Source data —

/-- One lane of a transfer: the lane, the amount, the origin cell and the destination cell, each with its address on its
own device and, on this device, its memory key and interleave scheme; the destination's device, and whether it is named
through a peer window; `dva` is the virtual address that named it, `did` the domain of both cells, and `gup` the give-up time in cycles that
the domain had at the transfer's issue. -/
structure FLane where
  lane : Nat
  amt : Int
  oaddr : Nat
  okey : Nat
  oil : Nat
  daddr : Nat
  dkey : Nat
  dil : Nat
  ddev : Nat
  fabric : Bool
  dva : Nat
  did : Nat := 0
  gup : Nat := 0
  deriving DecidableEq, Repr

/-- A transfer message (spec 15, R341). `dev` and `home` name the receiver; `odev` and `mseq` name a mortar record. -/
structure FMsg where
  kind : FKind
  dev : Nat
  home : Nat
  xid : Nat
  lanes : List FLane
  odev : Nat
  mseq : Nat
  did : Nat
  addr : Nat
  amt : Int
  lane : Nat
  lmask : BitVec 32
  reason : Nat
  dctx : Nat
  q64 : Bool
  deriving DecidableEq, Repr

/-- What a fabric packet asks for or answers (spec 21, R422). The request's operation code is not given by the spec
as bits; the body carries what it says. -/
inductive PBody where
  | write (addr : Nat) (bytes : List (Nat × BitVec 8))
  | read (addr count : Nat)
  | atomic (addr : Nat) (wide cas : Bool) (op : Nat) (operand compare : BitVec 64)
  | field (m : FMsg)
  | ecinc (counter : Nat) (amount : BitVec 32)
  | resp (data : List (BitVec 8))
  | complete
  | other
  deriving DecidableEq, Repr

/-- The header fields of a packet that a receiver or sender acts on, and its body (spec 21, R422). `tagOk` says
whether the packet's AES-GCM tag verifies, `asks` whether the operation code of a WRITE makes it part of a message that a
COMPLETE answers (R431). -/
structure Packet where
  typ : Nat
  cls : Nat
  kg : Bool
  src : Nat
  dst : Nat
  mcast : Bool
  hop : Nat
  dctx : Nat
  ctxno : Nat
  pseq : Nat
  msg : Nat
  offset : Nat
  msgLen : Nat
  plane : Nat
  tagOk : Bool
  asks : Bool
  body : PBody
  deriving DecidableEq, Repr

/-- What a start finds outside the machine: which of steps 2 to 4 and 7 of spec 25, R460 fails (0 for none), the faults of the built-in tests of
step 6, each with its unit and whether it is lasting, the ports whose link does not train, the signed configuration record (R458; `gaps` says
that the bytes between its fields are zero) and the marks that firmware keeps in flash (R459). -/
structure StartInfo where
  failStep : Nat
  tests : List (Nat × Bool)
  deadLinks : List Nat
  magic : BitVec 32
  enmap : List (BitVec 64)
  clktab : List (BitVec 8)
  certLen : Nat
  cert : List (BitVec 8)
  sigLen : Nat
  sig : List (BitVec 8)
  gaps : Bool
  version : BitVec 32
  serial : BitVec 64
  idpub : BitVec 256
  lvl : Nat
  dec : Nat
  erase : List (Nat × BitVec 36)
  marks : List (Nat × BitVec 36)
  deriving DecidableEq, Repr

Exercise requirements —
Among the entries above, identify all lines with "record" and copy them.

Result for this task —
/-- A transfer message (spec 15, R341). `dev` and `home` name the receiver; `odev` and `mseq` name a mortar record. -/
step 6, each with its unit and whether it is lasting, the ports whose link does not train, the signed configuration record (R458; `gaps` says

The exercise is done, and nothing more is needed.